◆ WHAT TO PRODUCE
Copy out each line in the listing below where the word "inputHigh" appears.

◆ RECORDS SHOWN
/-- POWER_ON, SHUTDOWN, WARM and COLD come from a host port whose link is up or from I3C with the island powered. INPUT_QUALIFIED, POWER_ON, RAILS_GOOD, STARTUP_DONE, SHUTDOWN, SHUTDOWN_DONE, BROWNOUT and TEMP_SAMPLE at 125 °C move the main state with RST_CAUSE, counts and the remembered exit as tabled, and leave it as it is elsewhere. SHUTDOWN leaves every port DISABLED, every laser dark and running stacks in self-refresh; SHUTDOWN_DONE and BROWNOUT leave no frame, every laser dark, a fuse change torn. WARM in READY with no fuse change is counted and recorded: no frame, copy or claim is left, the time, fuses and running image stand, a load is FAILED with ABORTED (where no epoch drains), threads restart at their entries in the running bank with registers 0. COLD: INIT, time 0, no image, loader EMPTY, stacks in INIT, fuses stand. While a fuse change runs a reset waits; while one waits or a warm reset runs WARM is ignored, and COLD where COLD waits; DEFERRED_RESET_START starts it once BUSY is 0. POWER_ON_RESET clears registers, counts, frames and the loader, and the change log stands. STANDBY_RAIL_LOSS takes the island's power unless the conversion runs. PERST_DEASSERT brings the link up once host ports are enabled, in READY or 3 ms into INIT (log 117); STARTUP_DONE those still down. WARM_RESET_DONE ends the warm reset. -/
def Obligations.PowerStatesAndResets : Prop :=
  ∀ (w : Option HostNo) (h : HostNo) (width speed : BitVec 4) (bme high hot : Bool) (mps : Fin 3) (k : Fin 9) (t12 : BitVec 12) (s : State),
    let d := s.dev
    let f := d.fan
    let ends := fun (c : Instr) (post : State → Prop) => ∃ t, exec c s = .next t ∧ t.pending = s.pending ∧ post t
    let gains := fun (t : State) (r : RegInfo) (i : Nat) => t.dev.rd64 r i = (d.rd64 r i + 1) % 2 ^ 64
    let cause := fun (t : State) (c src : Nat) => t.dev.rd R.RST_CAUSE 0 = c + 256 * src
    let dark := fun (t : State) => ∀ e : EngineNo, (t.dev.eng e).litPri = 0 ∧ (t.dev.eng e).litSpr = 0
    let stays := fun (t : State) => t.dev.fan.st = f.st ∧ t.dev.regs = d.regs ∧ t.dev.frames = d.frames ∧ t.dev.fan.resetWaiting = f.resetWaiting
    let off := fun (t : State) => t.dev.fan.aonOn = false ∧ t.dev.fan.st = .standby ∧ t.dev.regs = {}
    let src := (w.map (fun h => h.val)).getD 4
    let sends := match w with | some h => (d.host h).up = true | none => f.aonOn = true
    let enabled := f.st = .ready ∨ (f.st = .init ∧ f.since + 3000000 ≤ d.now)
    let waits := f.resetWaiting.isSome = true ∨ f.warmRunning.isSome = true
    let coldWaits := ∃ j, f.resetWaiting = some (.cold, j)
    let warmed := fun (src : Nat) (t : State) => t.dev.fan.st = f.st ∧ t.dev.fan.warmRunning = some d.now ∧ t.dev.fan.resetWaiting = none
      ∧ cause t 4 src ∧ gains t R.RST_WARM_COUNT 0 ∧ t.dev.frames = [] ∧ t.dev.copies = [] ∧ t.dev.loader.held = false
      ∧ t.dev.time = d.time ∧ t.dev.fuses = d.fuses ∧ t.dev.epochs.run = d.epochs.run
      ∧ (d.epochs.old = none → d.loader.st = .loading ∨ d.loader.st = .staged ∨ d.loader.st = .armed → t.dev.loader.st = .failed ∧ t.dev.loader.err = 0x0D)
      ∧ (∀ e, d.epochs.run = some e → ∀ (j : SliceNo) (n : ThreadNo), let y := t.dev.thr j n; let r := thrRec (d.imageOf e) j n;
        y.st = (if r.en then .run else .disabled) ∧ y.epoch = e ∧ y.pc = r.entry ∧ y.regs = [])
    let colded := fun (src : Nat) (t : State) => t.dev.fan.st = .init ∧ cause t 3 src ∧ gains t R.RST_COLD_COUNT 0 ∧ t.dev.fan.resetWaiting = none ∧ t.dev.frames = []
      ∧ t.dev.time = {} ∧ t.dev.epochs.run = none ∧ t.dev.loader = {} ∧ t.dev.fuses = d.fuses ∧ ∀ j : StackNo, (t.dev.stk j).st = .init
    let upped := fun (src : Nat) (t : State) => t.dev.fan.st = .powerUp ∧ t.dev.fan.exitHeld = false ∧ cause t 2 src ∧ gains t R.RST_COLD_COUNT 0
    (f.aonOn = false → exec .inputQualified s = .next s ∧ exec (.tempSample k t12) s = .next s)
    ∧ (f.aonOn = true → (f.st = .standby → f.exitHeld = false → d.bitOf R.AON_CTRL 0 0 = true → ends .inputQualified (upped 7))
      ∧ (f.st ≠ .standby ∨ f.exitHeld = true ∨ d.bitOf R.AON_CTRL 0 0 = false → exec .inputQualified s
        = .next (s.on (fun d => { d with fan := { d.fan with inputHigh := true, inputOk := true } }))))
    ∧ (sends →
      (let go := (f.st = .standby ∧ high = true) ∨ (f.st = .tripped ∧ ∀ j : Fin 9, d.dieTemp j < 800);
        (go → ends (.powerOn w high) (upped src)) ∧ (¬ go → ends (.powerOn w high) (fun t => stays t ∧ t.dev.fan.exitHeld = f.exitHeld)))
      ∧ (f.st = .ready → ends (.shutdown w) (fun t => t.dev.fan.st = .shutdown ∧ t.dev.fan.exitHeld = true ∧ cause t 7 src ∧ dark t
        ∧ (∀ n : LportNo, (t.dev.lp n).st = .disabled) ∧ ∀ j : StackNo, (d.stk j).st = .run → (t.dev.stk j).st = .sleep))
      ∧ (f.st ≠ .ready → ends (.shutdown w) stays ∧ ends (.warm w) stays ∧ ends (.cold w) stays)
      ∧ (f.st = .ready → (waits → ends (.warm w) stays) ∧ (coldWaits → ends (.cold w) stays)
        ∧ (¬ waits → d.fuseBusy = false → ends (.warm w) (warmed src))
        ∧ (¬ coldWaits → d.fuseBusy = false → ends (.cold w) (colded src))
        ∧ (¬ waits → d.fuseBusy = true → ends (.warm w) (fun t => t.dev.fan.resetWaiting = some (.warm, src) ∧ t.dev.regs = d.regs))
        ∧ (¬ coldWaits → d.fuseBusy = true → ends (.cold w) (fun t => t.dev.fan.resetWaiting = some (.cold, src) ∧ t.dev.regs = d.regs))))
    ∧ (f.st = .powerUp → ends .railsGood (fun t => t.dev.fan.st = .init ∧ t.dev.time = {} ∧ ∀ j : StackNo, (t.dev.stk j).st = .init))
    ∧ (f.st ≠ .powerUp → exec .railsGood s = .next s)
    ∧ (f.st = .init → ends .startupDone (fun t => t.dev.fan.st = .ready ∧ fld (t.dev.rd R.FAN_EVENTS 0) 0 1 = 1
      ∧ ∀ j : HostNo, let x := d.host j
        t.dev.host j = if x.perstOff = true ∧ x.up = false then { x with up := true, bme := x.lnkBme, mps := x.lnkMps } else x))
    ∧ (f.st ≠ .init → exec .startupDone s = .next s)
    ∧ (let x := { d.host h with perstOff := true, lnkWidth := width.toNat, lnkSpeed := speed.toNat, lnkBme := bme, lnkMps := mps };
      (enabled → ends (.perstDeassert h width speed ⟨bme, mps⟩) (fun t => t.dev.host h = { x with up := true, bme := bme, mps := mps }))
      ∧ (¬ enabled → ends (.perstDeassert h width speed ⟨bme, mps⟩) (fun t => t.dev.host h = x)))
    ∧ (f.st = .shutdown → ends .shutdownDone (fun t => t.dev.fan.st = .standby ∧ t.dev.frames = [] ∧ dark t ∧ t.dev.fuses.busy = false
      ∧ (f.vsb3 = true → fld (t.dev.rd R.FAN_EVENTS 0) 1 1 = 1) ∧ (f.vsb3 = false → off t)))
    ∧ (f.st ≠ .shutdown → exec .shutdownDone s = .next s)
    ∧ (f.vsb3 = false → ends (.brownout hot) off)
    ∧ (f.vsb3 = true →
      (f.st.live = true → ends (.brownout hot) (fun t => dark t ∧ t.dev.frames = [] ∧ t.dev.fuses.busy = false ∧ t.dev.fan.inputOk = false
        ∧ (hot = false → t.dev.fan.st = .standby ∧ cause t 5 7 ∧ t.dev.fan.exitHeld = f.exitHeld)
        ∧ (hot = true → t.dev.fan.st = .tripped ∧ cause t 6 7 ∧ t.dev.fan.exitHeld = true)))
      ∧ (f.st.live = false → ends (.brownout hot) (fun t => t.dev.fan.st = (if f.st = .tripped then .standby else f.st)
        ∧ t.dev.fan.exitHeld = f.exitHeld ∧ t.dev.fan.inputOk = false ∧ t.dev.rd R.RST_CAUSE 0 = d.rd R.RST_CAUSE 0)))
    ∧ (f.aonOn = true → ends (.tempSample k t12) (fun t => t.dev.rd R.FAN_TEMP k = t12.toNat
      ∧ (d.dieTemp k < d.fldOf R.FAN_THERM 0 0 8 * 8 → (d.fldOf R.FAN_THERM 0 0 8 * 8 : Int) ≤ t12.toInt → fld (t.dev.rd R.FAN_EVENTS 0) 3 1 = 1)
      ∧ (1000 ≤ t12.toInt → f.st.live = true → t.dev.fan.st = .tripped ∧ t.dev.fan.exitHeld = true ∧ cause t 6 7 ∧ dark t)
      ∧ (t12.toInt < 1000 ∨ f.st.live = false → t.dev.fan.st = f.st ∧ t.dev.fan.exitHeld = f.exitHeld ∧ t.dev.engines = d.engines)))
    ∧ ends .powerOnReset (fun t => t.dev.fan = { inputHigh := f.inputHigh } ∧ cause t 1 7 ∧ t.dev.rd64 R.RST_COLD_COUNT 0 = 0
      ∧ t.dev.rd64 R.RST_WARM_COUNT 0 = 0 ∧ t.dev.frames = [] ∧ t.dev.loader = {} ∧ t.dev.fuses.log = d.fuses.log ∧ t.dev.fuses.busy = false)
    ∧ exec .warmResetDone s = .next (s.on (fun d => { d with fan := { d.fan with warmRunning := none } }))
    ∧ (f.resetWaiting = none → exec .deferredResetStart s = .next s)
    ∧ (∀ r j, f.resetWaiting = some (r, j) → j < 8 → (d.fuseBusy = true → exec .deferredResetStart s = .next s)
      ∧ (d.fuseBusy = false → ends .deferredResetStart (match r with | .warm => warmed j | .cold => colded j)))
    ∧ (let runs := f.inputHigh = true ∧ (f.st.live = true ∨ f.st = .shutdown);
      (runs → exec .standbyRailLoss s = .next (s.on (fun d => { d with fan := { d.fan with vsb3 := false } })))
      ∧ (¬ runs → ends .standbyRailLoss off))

* * *

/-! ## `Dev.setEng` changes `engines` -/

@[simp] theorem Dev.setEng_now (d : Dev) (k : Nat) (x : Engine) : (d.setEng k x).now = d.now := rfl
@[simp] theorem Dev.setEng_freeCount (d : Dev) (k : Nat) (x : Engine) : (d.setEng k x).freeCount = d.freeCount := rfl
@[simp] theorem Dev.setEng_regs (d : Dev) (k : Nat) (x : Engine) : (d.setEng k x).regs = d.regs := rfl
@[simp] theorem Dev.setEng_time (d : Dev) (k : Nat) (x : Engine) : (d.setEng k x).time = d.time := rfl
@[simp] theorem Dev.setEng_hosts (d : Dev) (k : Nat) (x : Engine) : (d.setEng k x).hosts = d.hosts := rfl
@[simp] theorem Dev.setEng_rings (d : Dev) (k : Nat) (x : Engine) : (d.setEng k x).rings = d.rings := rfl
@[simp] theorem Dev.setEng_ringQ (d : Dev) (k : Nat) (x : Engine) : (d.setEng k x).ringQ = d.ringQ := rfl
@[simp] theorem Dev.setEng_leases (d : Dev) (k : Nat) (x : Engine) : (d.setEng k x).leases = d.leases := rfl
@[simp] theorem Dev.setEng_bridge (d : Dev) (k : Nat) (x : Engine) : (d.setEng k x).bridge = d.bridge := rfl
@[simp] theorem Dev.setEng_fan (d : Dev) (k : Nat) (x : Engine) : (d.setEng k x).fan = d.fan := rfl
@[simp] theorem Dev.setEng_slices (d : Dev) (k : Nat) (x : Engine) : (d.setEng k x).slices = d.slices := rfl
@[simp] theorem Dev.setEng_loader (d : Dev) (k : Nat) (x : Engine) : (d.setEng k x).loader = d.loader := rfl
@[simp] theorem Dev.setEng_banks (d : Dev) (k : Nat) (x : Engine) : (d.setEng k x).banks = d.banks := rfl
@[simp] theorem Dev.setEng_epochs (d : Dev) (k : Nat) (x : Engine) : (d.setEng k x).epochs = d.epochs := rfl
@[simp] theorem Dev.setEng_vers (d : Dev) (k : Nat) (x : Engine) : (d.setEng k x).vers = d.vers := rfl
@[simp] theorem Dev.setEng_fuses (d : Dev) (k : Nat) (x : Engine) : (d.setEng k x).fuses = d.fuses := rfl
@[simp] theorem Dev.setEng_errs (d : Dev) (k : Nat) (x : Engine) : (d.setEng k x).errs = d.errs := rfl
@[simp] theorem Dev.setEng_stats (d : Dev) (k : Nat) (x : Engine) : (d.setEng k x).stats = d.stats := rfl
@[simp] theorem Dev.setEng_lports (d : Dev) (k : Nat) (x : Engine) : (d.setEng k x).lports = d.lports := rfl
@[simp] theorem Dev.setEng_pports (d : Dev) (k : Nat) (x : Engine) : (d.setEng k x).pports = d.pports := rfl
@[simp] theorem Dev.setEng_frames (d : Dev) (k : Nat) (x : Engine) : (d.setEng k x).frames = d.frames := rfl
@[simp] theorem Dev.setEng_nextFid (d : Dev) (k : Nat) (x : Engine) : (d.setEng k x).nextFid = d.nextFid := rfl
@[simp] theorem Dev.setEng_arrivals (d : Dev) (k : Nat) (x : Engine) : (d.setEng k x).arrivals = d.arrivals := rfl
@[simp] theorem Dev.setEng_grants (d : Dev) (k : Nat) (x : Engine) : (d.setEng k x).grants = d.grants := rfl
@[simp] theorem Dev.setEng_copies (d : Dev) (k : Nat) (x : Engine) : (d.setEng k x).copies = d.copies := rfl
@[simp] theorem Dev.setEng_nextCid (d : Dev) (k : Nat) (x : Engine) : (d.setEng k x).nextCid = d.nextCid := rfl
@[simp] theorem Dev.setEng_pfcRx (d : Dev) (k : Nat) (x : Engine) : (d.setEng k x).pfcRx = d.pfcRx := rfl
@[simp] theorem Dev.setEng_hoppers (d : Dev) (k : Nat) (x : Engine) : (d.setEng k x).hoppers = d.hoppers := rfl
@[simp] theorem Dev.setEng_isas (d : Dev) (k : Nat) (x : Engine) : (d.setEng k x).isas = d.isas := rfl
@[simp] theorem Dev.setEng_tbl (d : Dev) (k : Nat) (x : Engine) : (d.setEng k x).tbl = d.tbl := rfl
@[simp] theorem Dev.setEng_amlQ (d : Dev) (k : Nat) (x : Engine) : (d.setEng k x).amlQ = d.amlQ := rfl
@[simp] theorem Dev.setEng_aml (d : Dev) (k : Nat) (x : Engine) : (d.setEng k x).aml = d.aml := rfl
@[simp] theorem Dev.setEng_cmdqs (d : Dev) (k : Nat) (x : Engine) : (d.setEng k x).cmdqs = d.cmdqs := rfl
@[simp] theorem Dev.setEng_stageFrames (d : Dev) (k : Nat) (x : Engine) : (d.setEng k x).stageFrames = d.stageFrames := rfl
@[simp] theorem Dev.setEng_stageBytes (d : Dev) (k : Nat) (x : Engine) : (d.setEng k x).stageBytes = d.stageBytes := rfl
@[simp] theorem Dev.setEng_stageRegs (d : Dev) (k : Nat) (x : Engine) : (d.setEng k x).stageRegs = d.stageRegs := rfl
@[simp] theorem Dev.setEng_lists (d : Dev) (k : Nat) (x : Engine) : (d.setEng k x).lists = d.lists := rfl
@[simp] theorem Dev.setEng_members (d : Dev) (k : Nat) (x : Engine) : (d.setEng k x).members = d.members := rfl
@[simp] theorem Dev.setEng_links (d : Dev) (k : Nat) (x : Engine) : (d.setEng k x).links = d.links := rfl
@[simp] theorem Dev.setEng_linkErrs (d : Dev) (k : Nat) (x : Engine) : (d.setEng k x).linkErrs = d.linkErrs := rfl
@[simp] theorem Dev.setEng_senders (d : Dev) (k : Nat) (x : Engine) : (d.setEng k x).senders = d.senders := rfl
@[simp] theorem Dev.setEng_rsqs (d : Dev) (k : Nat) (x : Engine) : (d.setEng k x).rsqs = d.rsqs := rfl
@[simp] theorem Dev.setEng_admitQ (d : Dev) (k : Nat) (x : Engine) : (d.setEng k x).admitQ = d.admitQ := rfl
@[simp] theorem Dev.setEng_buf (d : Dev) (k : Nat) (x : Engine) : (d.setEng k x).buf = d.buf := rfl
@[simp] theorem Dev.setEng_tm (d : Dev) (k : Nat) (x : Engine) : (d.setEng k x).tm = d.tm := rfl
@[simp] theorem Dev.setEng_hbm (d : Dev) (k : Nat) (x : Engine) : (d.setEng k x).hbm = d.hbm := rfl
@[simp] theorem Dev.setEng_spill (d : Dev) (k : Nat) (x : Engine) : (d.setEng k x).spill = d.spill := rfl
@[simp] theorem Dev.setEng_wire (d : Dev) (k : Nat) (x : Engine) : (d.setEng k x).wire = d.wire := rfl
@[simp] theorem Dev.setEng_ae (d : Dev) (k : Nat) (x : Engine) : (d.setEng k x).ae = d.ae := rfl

---

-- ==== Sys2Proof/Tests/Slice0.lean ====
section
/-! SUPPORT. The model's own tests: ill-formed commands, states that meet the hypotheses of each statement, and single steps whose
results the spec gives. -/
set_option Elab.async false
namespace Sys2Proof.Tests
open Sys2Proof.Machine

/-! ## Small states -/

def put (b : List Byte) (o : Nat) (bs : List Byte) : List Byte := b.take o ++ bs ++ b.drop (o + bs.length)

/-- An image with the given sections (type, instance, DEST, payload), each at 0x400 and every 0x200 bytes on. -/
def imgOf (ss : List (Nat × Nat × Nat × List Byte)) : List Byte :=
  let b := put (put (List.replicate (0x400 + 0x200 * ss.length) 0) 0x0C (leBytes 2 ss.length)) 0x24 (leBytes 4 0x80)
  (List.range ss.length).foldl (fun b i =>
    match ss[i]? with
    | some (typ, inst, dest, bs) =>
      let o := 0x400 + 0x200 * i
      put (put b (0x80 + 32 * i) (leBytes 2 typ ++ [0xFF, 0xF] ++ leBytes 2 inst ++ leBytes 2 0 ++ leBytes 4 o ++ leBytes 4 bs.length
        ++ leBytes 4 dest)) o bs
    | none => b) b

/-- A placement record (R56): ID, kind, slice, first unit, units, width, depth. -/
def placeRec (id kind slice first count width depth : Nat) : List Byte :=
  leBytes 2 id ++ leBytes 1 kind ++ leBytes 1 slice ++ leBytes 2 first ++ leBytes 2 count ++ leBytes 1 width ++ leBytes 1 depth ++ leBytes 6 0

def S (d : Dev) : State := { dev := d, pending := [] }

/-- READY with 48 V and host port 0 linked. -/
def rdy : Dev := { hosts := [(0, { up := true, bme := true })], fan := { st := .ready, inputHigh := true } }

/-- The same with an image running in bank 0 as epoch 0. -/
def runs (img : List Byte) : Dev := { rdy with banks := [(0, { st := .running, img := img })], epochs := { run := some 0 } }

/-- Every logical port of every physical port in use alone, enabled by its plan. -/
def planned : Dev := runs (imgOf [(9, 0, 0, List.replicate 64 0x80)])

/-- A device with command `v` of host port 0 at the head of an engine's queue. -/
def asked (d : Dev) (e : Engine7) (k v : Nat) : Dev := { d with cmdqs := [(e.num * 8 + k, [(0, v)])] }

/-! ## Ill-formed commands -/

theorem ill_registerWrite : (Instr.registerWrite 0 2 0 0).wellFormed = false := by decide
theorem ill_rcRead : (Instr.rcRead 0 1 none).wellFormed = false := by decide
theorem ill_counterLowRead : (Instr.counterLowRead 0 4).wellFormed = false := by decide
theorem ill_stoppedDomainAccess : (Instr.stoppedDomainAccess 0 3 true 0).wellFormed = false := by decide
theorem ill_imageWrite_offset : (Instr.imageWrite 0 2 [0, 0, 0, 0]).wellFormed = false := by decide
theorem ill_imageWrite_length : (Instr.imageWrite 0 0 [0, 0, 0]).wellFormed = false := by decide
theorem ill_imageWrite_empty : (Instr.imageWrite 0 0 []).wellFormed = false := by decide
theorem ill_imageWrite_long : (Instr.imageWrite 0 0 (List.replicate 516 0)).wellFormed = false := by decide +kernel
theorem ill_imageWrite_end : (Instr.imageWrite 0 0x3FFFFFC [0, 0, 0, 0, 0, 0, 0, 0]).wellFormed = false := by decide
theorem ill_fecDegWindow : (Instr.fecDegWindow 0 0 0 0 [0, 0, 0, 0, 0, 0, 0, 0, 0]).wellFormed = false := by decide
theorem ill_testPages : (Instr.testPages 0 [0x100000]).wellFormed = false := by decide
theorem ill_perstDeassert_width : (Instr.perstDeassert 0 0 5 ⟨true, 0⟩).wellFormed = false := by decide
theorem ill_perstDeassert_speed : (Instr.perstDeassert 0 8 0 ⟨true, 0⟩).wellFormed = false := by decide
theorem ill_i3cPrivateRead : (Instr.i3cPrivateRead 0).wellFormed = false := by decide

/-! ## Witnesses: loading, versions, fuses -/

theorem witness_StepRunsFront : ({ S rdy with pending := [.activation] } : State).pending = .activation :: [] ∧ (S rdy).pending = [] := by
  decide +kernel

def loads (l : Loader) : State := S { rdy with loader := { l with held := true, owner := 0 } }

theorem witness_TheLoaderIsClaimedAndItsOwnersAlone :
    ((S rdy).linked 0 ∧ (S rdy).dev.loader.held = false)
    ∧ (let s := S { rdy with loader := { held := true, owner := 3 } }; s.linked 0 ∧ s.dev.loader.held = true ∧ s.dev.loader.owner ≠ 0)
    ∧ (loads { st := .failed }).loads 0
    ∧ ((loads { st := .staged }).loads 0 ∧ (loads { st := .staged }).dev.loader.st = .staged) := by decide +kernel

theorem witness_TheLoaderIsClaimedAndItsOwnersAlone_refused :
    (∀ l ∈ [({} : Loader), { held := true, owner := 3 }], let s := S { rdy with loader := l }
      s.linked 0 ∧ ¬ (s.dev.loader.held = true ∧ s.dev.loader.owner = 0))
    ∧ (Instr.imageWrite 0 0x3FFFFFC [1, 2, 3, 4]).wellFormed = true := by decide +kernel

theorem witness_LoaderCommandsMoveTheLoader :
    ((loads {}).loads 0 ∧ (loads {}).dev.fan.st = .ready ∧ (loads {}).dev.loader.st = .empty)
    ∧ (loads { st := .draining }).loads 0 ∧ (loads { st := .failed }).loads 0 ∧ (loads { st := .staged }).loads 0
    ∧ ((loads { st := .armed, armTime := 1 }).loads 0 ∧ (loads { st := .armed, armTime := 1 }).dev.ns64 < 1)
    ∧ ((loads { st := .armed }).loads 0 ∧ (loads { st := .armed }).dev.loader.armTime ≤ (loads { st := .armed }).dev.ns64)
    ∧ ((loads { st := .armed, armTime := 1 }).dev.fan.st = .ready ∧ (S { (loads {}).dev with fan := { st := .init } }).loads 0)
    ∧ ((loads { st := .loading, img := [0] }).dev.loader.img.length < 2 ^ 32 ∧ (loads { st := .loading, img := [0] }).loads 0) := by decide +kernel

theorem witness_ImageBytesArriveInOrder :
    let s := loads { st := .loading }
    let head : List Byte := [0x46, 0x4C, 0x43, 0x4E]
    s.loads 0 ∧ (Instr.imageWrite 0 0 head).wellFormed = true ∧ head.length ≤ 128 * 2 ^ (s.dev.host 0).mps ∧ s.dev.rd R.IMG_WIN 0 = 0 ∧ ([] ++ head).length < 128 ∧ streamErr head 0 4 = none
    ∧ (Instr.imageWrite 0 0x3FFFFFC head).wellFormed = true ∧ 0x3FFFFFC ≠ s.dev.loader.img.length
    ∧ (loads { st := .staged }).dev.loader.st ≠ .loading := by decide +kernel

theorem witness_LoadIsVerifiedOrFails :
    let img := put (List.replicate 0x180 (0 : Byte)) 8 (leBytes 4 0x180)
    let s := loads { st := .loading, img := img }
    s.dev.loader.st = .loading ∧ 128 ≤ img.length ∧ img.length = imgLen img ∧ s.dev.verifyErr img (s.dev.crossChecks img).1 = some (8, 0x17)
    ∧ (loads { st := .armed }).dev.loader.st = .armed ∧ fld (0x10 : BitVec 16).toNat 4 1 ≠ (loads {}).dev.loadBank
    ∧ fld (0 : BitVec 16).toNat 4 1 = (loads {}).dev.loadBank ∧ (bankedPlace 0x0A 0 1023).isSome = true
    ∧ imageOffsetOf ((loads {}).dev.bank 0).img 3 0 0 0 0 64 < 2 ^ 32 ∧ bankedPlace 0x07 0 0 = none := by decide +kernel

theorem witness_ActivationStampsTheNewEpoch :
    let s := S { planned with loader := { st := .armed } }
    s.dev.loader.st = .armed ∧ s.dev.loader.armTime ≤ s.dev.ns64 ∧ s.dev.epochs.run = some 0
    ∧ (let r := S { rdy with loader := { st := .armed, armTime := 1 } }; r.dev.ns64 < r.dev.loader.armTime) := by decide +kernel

◆ REPLY TO THE TASK
        = .next (s.on (fun d => { d with fan := { d.fan with inputHigh := true, inputOk := true } }))))
    ∧ ends .powerOnReset (fun t => t.dev.fan = { inputHigh := f.inputHigh } ∧ cause t 1 7 ∧ t.dev.rd64 R.RST_COLD_COUNT 0 = 0
    ∧ (let runs := f.inputHigh = true ∧ (f.st.live = true ∨ f.st = .shutdown);
def rdy : Dev := { hosts := [(0, { up := true, bme := true })], fan := { st := .ready, inputHigh := true } }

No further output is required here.